For drone users and manufacturers, the practical takeaway is that a regulatory designation can become an immediate operational and commercial disruption, even before the courts resolve the underlying legal issues. DJI alleges the FCC “exceeded its statutory authority, failed to observe statutorily required procedures, and violated the Fifth Amendment,” and also claims that the FCC has used the ruling “as a justification” to restrict DJI’s ability to import not only covered products but even other existing and new products “outside the scope of the ruling.” DJI’s earlier reconsideration petition also described the FCC’s approach as unprecedented, asserting that “for the first time,” the bureau added an “entire category of products” rather than particular products produced by particular entities. Right now drone operators can map their fleets and supply chain exposure by identifying which platforms, payloads, and support items are affected; review contracts, customer commitments, and lead times in case availability tightens (which could include replacement parts); consider contingency procurement and platform diversification where feasible; and prepare clear customer and internal communications so operational teams know what can be bought, serviced, and deployed while the appeal proceeds.

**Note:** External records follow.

theorem wf_execHatbandSwap {s : State} {t__} (hx : execHatbandSwap s = .next t__) (h : Memory.wf (memOf s) = true) : Memory.wf (memOf t__) = true := by
  revert hx
  fun_cases execHatbandSwap s <;> intro hx
  all_goals first
    | (cases hx; done)
    | (have e__ := next_inj hx; subst e__; repeat' first | intro _ | (with_reducible first | assumption | refine wf_advanceTick ?_ | refine wf_of_eq (hatRef_mem ..) ?_ | refine wf_of_eq (rbitSet_mem ..) ?_ | refine wf_of_eq (rput_mem ..) ?_) | (fail_if_no_progress dsimp only) | split)

theorem hatCopyStart_mem (s : State)  : memOf (hatCopyStart s) = memOf s := by
  fun_cases hatCopyStart s <;>
  repeat' first | intro _ | (with_reducible first | rfl | assumption | refine (hatRef_mem ..).trans ?_ | refine (w1sWrite_mem ..).trans ?_) | (fail_if_no_progress dsimp only) | split

theorem execHatCopy_mem (s : State)  {t__} (h : execHatCopy s = .next t__) : memOf t__ = memOf s := by
  revert h
  fun_cases execHatCopy s <;> intro h
  all_goals first
    | (cases h; done)
    | (have e__ := next_inj h; subst e__; repeat' first | intro _ | (with_reducible first | rfl | refine (hatCopyStart_mem ..).trans ?_) | (fail_if_no_progress dsimp only) | split)

theorem wf_execHatCopyDone {s : State} {t__} (hx : execHatCopyDone s = .next t__) (h : Memory.wf (memOf s) = true) : Memory.wf (memOf t__) = true := by
  revert hx
  fun_cases execHatCopyDone s <;> intro hx
  all_goals first
    | (cases hx; done)
    | (have e__ := gate_next hx; subst e__; repeat' first | intro _ | (with_reducible first | assumption | refine wf_setMem ?_ | refine wf_of_eq (w1sClear_mem ..) ?_ | refine wf_copyBytes _ _ _ ?_ | refine wf_mem_def ?_) | (fail_if_no_progress dsimp only) | split)

theorem wf_hatWrite {o : Nat} {v : BitVec 64} {by_ : Agent} {s : State} (h : Memory.wf (memOf s) = true) : Memory.wf (memOf (hatWrite o v by_ s).2) = true := by
  fun_cases hatWrite o v by_ s <;>
  repeat' first | intro _ | (with_reducible first | assumption | refine wf_girdlePut ?_ | refine wf_of_eq (hatArm_mem ..) ?_ | refine wf_of_eq (hatCopyStart_mem ..) ?_ | refine wf_of_eq (hatLockref_mem ..) ?_ | refine wf_of_eq (rput_mem ..) ?_ | refine wf_of_eq (rset_mem ..) ?_ | refine wf_of_eq (rw1c_mem ..) ?_ | refine wf_ite_same ?_ ?_) | (fail_if_no_progress dsimp only) | split

theorem wf_fabEvent {fr : FabFrame} {s : State} {t__} (hx : fabEvent fr s = .next t__) (h : Memory.wf (memOf s) = true) :
    Memory.wf (memOf t__) = true := by
  unfold fabEvent at hx
  dsimp only at hx
  refine wf_fabReceive hx (fun x hw => wf_of_eq (fabImport_mem ..) hw) ?_
  split
  · exact h
  · exact wf_of_eq (fabImport_mem ..) h

theorem wf_execFabricEventReceive {fr : FabFrame} {s : State} {t__} (hx : execFabricEventReceive fr s = .next t__) (h : Memory.wf (memOf s) = true) : Memory.wf (memOf t__) = true := by
  revert hx
  fun_cases execFabricEventReceive fr s <;> intro hx
  all_goals first
    | (cases hx; done)
    | exact wf_fabEvent hx (by repeat' first | intro _ | (with_reducible first | assumption) | (fail_if_no_progress dsimp only) | split)

theorem wf_execFabricEventAct {e : Fin 4096} {s : State} {t__} (hx : execFabricEventAct e s = .next t__) (h : Memory.wf (memOf s) = true) : Memory.wf (memOf t__) = true := by
  revert hx
  fun_cases execFabricEventAct e s <;> intro hx
  all_goals first
    | (cases hx; done)
    | (have e__ := next_inj hx; subst e__; repeat' first | intro _ | (with_reducible first | assumption | refine wf_advanceTick ?_ | refine wf_advanceTo ?_ | refine wf_of_eq (raiseEvent_mem ..) ?_ | refine wf_of_eq (setFabric_mem ..) ?_) | (fail_if_no_progress dsimp only) | split)

/-! ### Consumables -/

theorem wf_consEdit {l : Nat} {es : List (Nat × Nat × Nat)} {s : State} (h : Memory.wf (memOf s) = true) : Memory.wf (memOf (consEdit l es s)) = true := by
  fun_cases consEdit l es s <;>
  repeat' first | intro _ | (with_reducible first | assumption | refine wf_ledgerPut ?_) | (fail_if_no_progress dsimp only) | split

theorem mirrorCons_mem (l : Nat) (s : State) : memOf (mirrorCons l s) = memOf s :=
  mem_of_ite rfl (tellMember_mem ..)

theorem wf_keepRecord {bs : List Byte} {s : State} (h : Memory.wf (memOf s) = true) : Memory.wf (memOf (keepRecord bs s)) = true := by
  unfold keepRecord
  split
  · exact wf_ledgerPut h
  · exact h

theorem seatChip_mem (p dev l : Nat) (s : State)  : memOf (seatChip p dev l s) = memOf s := by
  fun_cases seatChip p dev l s <;>
  repeat' first | intro _ | (with_reducible first | rfl | refine (setGly_mem ..).trans ?_) | (fail_if_no_progress dsimp only) | split

theorem unseatChip_mem (p dev : Nat) (s : State)  : memOf (unseatChip p dev s) = memOf s := by
  fun_cases unseatChip p dev s <;>
  repeat' first | intro _ | (with_reducible first | rfl | refine (setGly_mem ..).trans ?_) | (fail_if_no_progress dsimp only) | split

theorem wf_presentChip {p dev : Nat} {cert master : List Byte} {s : State} (h : Memory.wf (memOf s) = true) :
    Memory.wf (memOf (presentChip p dev cert master s)) = true := by
  unfold presentChip
  dsimp only
  split
  · exact wf_consEdit (wf_of_eq (seatChip_mem ..) h)
  · split
    · exact wf_ledgerPut (wf_of_eq (seatChip_mem ..) (wf_of_eq (mem_of_ite rfl (tellMember_mem ..)) h))
    · exact wf_of_eq (unseatChip_mem ..) h

theorem chipNonce_mem (s : State)  : memOf (chipNonce s).2 = memOf s := by
  fun_cases chipNonce s <;>
  repeat' first | intro _ | (with_reducible first | rfl | refine (drawFree_mem ..).trans ?_ | refine pair_mem.trans ?_ | refine (pair_eq_mem (by assumption)).trans ?_) | (fail_if_no_progress dsimp only) | split

theorem wf_chipVerdict {ok : Bool} {l : Nat} {s : State} (h : Memory.wf (memOf s) = true) : Memory.wf (memOf (chipVerdict ok l s)) = true := by
  fun_cases chipVerdict ok l s <;>
  repeat' first | intro _ | (with_reducible first | assumption | refine wf_consEdit ?_ | refine wf_of_eq (mirrorCons_mem ..) ?_) | (fail_if_no_progress dsimp only) | split

theorem wf_judgeChip {p dev : Nat} {ok : Bool} {s : State} (h : Memory.wf (memOf s) = true) :
    Memory.wf (memOf (judgeChip p dev ok s).2.2) = true := by
  unfold judgeChip
  split
  · exact h
  · exact wf_chipVerdict h

theorem wf_authChip {p dev : Nat} {bs : List Byte} {s : State} (h : Memory.wf (memOf s) = true) :
    Memory.wf (memOf (authChip p dev bs s).2.2) = true := by
  delta authChip
  generalize List.take 176 (List.drop 8 bs) = x
  generalize List.drop 248 bs = y
  have h1 : Memory.wf (memOf (chipNonce (presentChip p dev x y s)).2) = true := wf_of_eq (chipNonce_mem ..) (wf_presentChip h)
  extract_lets q
  have h2 : Memory.wf (memOf q.2) = true := h1
  clear_value q
  exact wf_judgeChip h2

theorem wf_chipAttach {p dev : Nat} {ident : List Byte} {s : State} (h : Memory.wf (memOf s) = true) :
    Memory.wf (memOf (chipAttach p dev ident s)) = true := by
  unfold chipAttach
  split
  · exact h
  · exact wf_authChip h

theorem wf_chipDetach {p : Nat} {dev : Nat} {s : State} (h : Memory.wf (memOf s) = true) : Memory.wf (memOf (chipDetach p dev s)) = true := by
  fun_cases chipDetach p dev s <;>
  repeat' first | intro _ | (with_reducible first | assumption | refine wf_consEdit ?_ | refine wf_of_eq (unseatChip_mem ..) ?_) | (fail_if_no_progress dsimp only) | split

/-! ### Sessions -/

theorem sesEvt_mem (i : Nat) (s : State)  : memOf (sesEvt i s) = memOf s := by
  fun_cases sesEvt i s <;>
  repeat' first | intro _ | (with_reducible first | rfl | refine (noteHit_mem ..).trans ?_ | assumption | refine (raiseGirdle_mem ..).trans ?_ | refine (rbitSet_mem ..).trans ?_) | (fail_if_no_progress dsimp only) | split

theorem wf_ctxPut {n : Nat} {o : Nat} {lo : Nat} {w : Nat} {v : Nat} {s : State} (h : Memory.wf (memOf s) = true) : Memory.wf (memOf (ctxPut n o lo w v s)) = true := by
  fun_cases ctxPut n o lo w v s <;>
  repeat' first | intro _ | (with_reducible first | assumption | refine wf_girdlePut ?_) | (fail_if_no_progress dsimp only) | split

theorem wf_recordReport {r : Report} {n : Nat} {s : State} (h : Memory.wf (memOf s) = true) : Memory.wf (memOf (recordReport r n s)) = true := by
  fun_cases recordReport r n s <;>
  repeat' first | intro _ | (with_reducible first | assumption | refine wf_ctxPut ?_ | refine wf_writeMem ?_ | refine wf_of_eq (rsat_mem ..) ?_ | refine wf_of_eq (sesEvt_mem ..) ?_ | refine wf_of_eq (setSes_mem ..) ?_) | (fail_if_no_progress dsimp only) | split

theorem wf_unrouted {r : Report} {s : State} (h : Memory.wf (memOf s) = true) : Memory.wf (memOf (unrouted r s)) = true := by
  fun_cases unrouted r s <;>
  repeat' first | intro _ | (with_reducible first | assumption | refine wf_recordReport ?_ | refine wf_of_eq (rsat_mem ..) ?_) | (fail_if_no_progress dsimp only) | split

The fight between creators and big tech has mostly been focused on the alleged copyright infringement of using creative works in AI training data. However, trademark law might be the next battleground as creators look for additional ways to protect their work from AI-related misuse. Actor Matthew McConaughey recently received U.S. Registration No. 8,070,191 for his famous line, “Alright, Alright, Alright” delivered in the 1993 movie Dazed and Confused. The registration is for a sensory mark that protects the distinct intonation he made famous in the film. 

Trademarks protect a brand’s identity. Unlike copyright infringement, trademark infringement generally turns on whether a mark is used in commerce in a way that is likely to cause consumer confusion. That means using a trademarked phrase as an AI input, or having it appear in an AI output, is not automatically trademark infringement. Even so, trademarks can be a useful tool for artists looking to protect their identity from deepfakes and other AI-generated content that improperly imitates them. In that sense, trademark law may offer creators another path to push back against AI developers or users who try to profit from an artist’s identity without permission.